On average every step I take is two and a half times longer than most people therefore I cover distances in half the time it takes others to do the same. That’s because I love walking. I used to walk an hour a day after high school and the distances expanded over time. One day I wanted to create a gps track to see what it looked like so I walked nine kilometers within the space of an hour. I wasen’t even tired at the end.

Last night I went to a house warming party and the night finished around 2 or three in the morning and walked with a friend to the bus stop. I waited, and waited until I got bored. A bus came but when I asked whether he was going my way he told me “look at the front of the bus”. His arrogance made my mind up. I’d walk from Aldgate east, via Bank and temple to Traf. Square before catching the night bus I wanted to catch and going home.

It’s a long walk. At moments I ran, then I walked. I was listening to music so that was fine. At one point an accounting student asked me the way to where he was going so I chatted with him for a while. He was walking too slowly and it’s too late at night to hang around chatting so I told him which landmarks to use for navigation and started walking at my cruising speed again.

I covered big distances. I saw St Paul’s, I saw the Tate Modern tower and I saw the London Eye, quite far, I thought. Didn’t deter me.
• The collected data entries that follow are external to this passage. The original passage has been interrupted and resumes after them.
-- ==== Sys2Proof/Laws/Display.lean ====
section
/-! SUPPORT. The laws of the framebuffer and of the blitter: which pixels a blit flips and when it collides
(spec/43_framebuffer.md R142, R144). -/

namespace Sys2Proof.Machine

/-! ## Pixels -/

@[simp] theorem Framebuffer.pixel_blank (x : Fin 64) (y : Fin 32) : Framebuffer.blank.pixel x y = false := by
  simp [Framebuffer.pixel, Framebuffer.blank]

/-- A flip turns its own pixel over and leaves every other. -/
theorem Framebuffer.pixel_flip (f : Framebuffer) (x x' : Fin 64) (y y' : Fin 32) :
    (f.flip x y).pixel x' y' = (f.pixel x' y' ^^ (decide (x' = x) && decide (y' = y))) := by
  unfold Framebuffer.pixel Framebuffer.flip
  by_cases hy : y' = y
  · subst hy
    have h2 : (x' < x) ↔ x'.val < x.val := Iff.rfl
    have h3 : (x' = x) ↔ x'.val = x.val := Fin.ext_iff
    have h1 : (!decide (x' < x) && decide (x'.val - x.val = 0)) = decide (x' = x) := by
      rw [Bool.eq_iff_iff]
      simp only [Bool.and_eq_true, Bool.not_eq_true', decide_eq_false_iff_not, decide_eq_true_eq, h2, h3]
      omega
    simp [h1]
  · have hv : ¬ y.val = y'.val := fun e => hy (Fin.ext e.symm)
    simp [hy, hv]

/-- A pixel reads the same in two states with the same framebuffer. -/
theorem State.pixel_congr (s t : State) (x : Fin 64) (y : Fin 32) (h : t.fb = s.fb) : t.pixel x y = s.pixel x y := by
  simp [State.pixel, h]

/-! ## Which pixels a sprite covers -/

/-- A 1-bit among the bits `js` of a sprite row lands on column `x`. -/
def bitsHit (ox : Nat) (b : Byte) (x : Fin 64) (js : List Nat) : Bool :=
  js.any fun j => b.getMsbD j && decide (column ox j = x)

/-- A 1-bit of the sprite rows from row `r` on lands on pixel (x, y). -/
def rowsHit (ox oy : Nat) (x : Fin 64) (y : Fin 32) : Nat → List Byte → Bool
  | _, [] => false
  | r, b :: bs => (decide (rowOf oy r = y) && bitsHit ox b x (List.range 8)) || rowsHit ox oy x y (r + 1) bs

theorem bitsHit_eq_true (ox : Nat) (b : Byte) (x : Fin 64) (js : List Nat) :
    bitsHit ox b x js = true ↔ ∃ j ∈ js, b.getMsbD j = true ∧ column ox j = x := by
  simp [bitsHit]

theorem rowsHit_eq_true (ox oy : Nat) (x : Fin 64) (y : Fin 32) (r : Nat) (bs : List Byte) :
    rowsHit ox oy x y r bs = true ↔
      ∃ k, ∃ b, bs[k]? = some b ∧ rowOf oy (r + k) = y ∧ ∃ j < 8, b.getMsbD j = true ∧ column ox j = x := by
  induction bs generalizing r with
  | nil => simp [rowsHit]
  | cons c bs ih =>
    simp only [rowsHit, Bool.or_eq_true, Bool.and_eq_true, decide_eq_true_eq, bitsHit_eq_true, List.mem_range, ih]
    constructor
    · rintro (⟨h1, h2⟩ | ⟨k, b, h1, h2, h3⟩)
      · exact ⟨0, c, rfl, h1, h2⟩
      · exact ⟨k + 1, b, by simpa using h1, by rw [← h2]; congr 1; omega, h3⟩
    · rintro ⟨k, b, h1, h2, h3⟩
      cases k with
      | zero =>
        simp only [List.getElem?_cons_zero, Option.some.injEq] at h1
        subst h1
        exact .inl ⟨h2, h3⟩
      | succ k => exact .inr ⟨k, b, by simpa using h1, by rw [← h2]; congr 1; omega, h3⟩

/-- Columns of one sprite row are distinct (R144). -/
theorem column_inj (ox j j' : Nat) (hj : j < 8) (hj' : j' < 8) (h : column ox j = column ox j') : j = j' := by
  have h' := congrArg Fin.val h
  simp only [column, Fin.val_ofNat] at h'
  omega

/-- Rows of one sprite are distinct (R144). -/
theorem rowOf_inj (oy r r' : Nat) (hr : r < 32) (hr' : r' < 32) (h : rowOf oy r = rowOf oy r') : r = r' := by
  have h' := congrArg Fin.val h
  simp only [rowOf, Fin.val_ofNat] at h'
  omega

/-! ## The blit -/

/-- The bits `js` of one row: each covered pixel of row `y` is flipped, nothing else, and there is a collision exactly
when a covered pixel was on. -/
theorem foldl_blitBit (ox : Nat) (y : Fin 32) (b : Byte) (js : List Nat) (hlt : ∀ j ∈ js, j < 8) (hnd : js.Nodup)
    (acc : Framebuffer × Bool) :
    (∀ x' y', (js.foldl (blitBit ox y b) acc).1.pixel x' y' =
      (acc.1.pixel x' y' ^^ (decide (y' = y) && bitsHit ox b x' js))) ∧
    ((js.foldl (blitBit ox y b) acc).2 = true ↔
      acc.2 = true ∨ ∃ x', bitsHit ox b x' js = true ∧ acc.1.pixel x' y = true) := by
  induction js generalizing acc with
  | nil => simp [bitsHit]
  | cons j js ih =>
    have hj : j < 8 := hlt j (by simp)
    have hlt' : ∀ i ∈ js, i < 8 := fun i hi => hlt i (by simp [hi])
    obtain ⟨hnotin, hnd'⟩ := List.nodup_cons.mp hnd
    obtain ⟨ih1, ih2⟩ := ih hlt' hnd' (blitBit ox y b acc j)
    have hfresh : bitsHit ox b (column ox j) js = false := by
      rw [Bool.eq_false_iff, Ne, bitsHit_eq_true]
      rintro ⟨i, hi, -, hc⟩
      have := column_inj ox i j (hlt' i hi) hj hc
      exact hnotin (this ▸ hi)
    have hcons : ∀ x', bitsHit ox b x' (j :: js) = ((b.getMsbD j && decide (column ox j = x')) || bitsHit ox b x' js) :=
      fun x' => by simp [bitsHit]
    simp only [List.foldl_cons]
    by_cases hb : b.getMsbD j = true
    · have hacc : blitBit ox y b acc j = (acc.1.flip (column ox j) y, acc.2 || acc.1.pixel (column ox j) y) := by
        simp [blitBit, hb]
      refine ⟨fun x' y' => ?_, ?_⟩
      · rw [ih1, hacc, Framebuffer.pixel_flip, hcons, hb]
        by_cases hx : x' = column ox j
        · subst hx
          rw [hfresh]
          simp
        · have hx' : ¬ column ox j = x' := fun e => hx e.symm
          simp [hx, hx']
      · rw [ih2, hacc]
        constructor
        · rintro (h | ⟨x', h1, h2⟩)
          · rcases Bool.or_eq_true _ _ ▸ h with h | h
            · exact .inl h
            · exact .inr ⟨column ox j, by simp [hcons, hb], h⟩
          · refine .inr ⟨x', by simp [hcons, h1], ?_⟩
            rw [Framebuffer.pixel_flip] at h2
            have hx : x' ≠ column ox j := fun e => by simp [e, hfresh] at h1
            simpa [hx] using h2
        · rintro (h | ⟨x', h1, h2⟩)
          · exact .inl (by simp [h])
          · by_cases hx : x' = column ox j
            · exact .inl (by simp [← hx, h2])
            · refine .inr ⟨x', ?_, ?_⟩
              · have hx' : ¬ column ox j = x' := fun e => hx e.symm
                simpa [hcons, hx'] using h1
              · simpa [Framebuffer.pixel_flip, hx] using h2
    · have hacc : blitBit ox y b acc j = acc := by simp [blitBit, hb]
      have hb' : b.getMsbD j = false := by simpa using hb
      rw [hacc] at ih1 ih2
      rw [hacc]
      refine ⟨fun x' y' => ?_, ?_⟩
      · rw [ih1, hcons, hb']; simp
      · rw [ih2]; simp [hcons, hb']

/-- One sprite row (R142). -/
theorem blitRow_spec (ox : Nat) (y : Fin 32) (b : Byte) (acc : Framebuffer × Bool) :
    (∀ x' y', (blitRow ox y b acc).1.pixel x' y' =
      (acc.1.pixel x' y' ^^ (decide (y' = y) && bitsHit ox b x' (List.range 8)))) ∧
    ((blitRow ox y b acc).2 = true ↔
      acc.2 = true ∨ ∃ x', bitsHit ox b x' (List.range 8) = true ∧ acc.1.pixel x' y = true) :=
  foldl_blitBit ox y b (List.range 8) (fun _ h => List.mem_range.mp h) List.nodup_range acc

/-- The rows from row `r` on, at most 32 of them (R142). -/
theorem blitRows_spec (ox oy r : Nat) (bs : List Byte) (hr : r + bs.length ≤ 32) (acc : Framebuffer × Bool) :
    (∀ x y, (blitRows ox oy r bs acc).1.pixel x y = (acc.1.pixel x y ^^ rowsHit ox oy x y r bs)) ∧
    ((blitRows ox oy r bs acc).2 = true ↔
      acc.2 = true ∨ ∃ x y, rowsHit ox oy x y r bs = true ∧ acc.1.pixel x y = true) := by
  induction bs generalizing r acc with
  | nil => simp [blitRows, rowsHit]
  | cons b bs ih =>
    simp only [List.length_cons] at hr
    obtain ⟨p1, p2⟩ := blitRow_spec ox (rowOf oy r) b acc
    obtain ⟨ih1, ih2⟩ := ih (r + 1) (by omega) (blitRow ox (rowOf oy r) b acc)
    have hfresh : ∀ x, rowsHit ox oy x (rowOf oy r) (r + 1) bs = false := by
      intro x
      rw [Bool.eq_false_iff, Ne, rowsHit_eq_true]
      rintro ⟨k, c, hk, hrow, -⟩
      have hlt : k < bs.length := by
        by_contra hge
        simp [List.getElem?_eq_none (Nat.le_of_not_lt hge)] at hk
      have := rowOf_inj oy (r + 1 + k) r (by omega) (by omega) hrow
      omega
    simp only [blitRows, rowsHit]
    refine ⟨fun x y => ?_, ?_⟩
    · rw [ih1, p1]
      by_cases hy : y = rowOf oy r
      · subst hy
        rw [hfresh]
        simp
      · have hy' : ¬ rowOf oy r = y := fun e => hy e.symm
        simp [hy, hy']
    · rw [ih2, p2]
      constructor
      · rintro ((h | ⟨x, h1, h2⟩) | ⟨x, y, h1, h2⟩)
        · exact .inl h
        · exact .inr ⟨x, rowOf oy r, by simp [h1], h2⟩
        · refine .inr ⟨x, y, by simp [h1], ?_⟩
          have hy : y ≠ rowOf oy r := fun e => by simp [e, hfresh] at h1
          simpa [p1, hy] using h2
      · rintro (h | ⟨x, y, h1, h2⟩)
        · exact .inl (.inl h)
        · by_cases hy : y = rowOf oy r
          · subst hy
            rw [hfresh] at h1
            exact .inl (.inr ⟨x, by simpa using h1, h2⟩)
          · have hy' : ¬ rowOf oy r = y := fun e => hy e.symm
            exact .inr ⟨x, y, by simpa [hy'] using h1, by simpa [p1, hy] using h2⟩

/-- `DrawSprite` (R142): a covered pixel is flipped, every other is left, and the collision flag says whether a covered
pixel was on before. -/
theorem drawSprite_spec (ox oy : Byte) (bs : List Byte) (hb : bs.length ≤ 32) (f : Framebuffer) :
    (∀ x y, (drawSprite ox oy bs f).1.pixel x y = (f.pixel x y ^^ rowsHit ox.toNat oy.toNat x y 0 bs)) ∧
    ((drawSprite ox oy bs f).2 = true ↔
      ∃ x y, rowsHit ox.toNat oy.toNat x y 0 bs = true ∧ f.pixel x y = true) := by
  obtain ⟨h1, h2⟩ := blitRows_spec ox.toNat oy.toNat 0 bs (by omega) (f, false)
  exact ⟨h1, by unfold drawSprite; simpa using h2⟩

end Sys2Proof.Machine
end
I walked past the club boat and people were standing on the pavement whilst others were making the way home. Caught up with them within thirty seconds. They turned right away from the bank but I continued.

The London eye was getting bigger. I passed the Savoy where I saw a few police cars and some people chatting. I don’t know what it was about. I  passed the royal horse guard hotel, good memories of two nights spent there before a flight to New York.

I turned and started to head from the river towards Trafalgar Square and spotted the N18 in the distance. Great. I ran, with big strides that conserve energy by covering a lot of ground. I got to the bus and saw whether he could let me in before the bus stop. No luck.

I started to run. I ran across the roads of Traf Square, watching out for traffic of course, and got the the bus stop. I was slightly out of breath but I had run fast enough so that I was waiting for the bus. Conventionally other people  have to run to keep the bus from running. I got on. Sat down at the front and looked at London as it slid beside me, one bus floor below mine. Cars were around, drunks were waiting for their respective buses and heading home as well. Time to daydream.

I arrived at Sudbury as the sun was rising. 7 minutes till the next bus, ah well, that’s not so bad. Finally I got home, decided to have some crisps before going to sleep for a few hours.

That was a nice walk. I really needed it. Hardly any traffic, no slow movers in front and no people to avoid. Just the way I like my walks to be.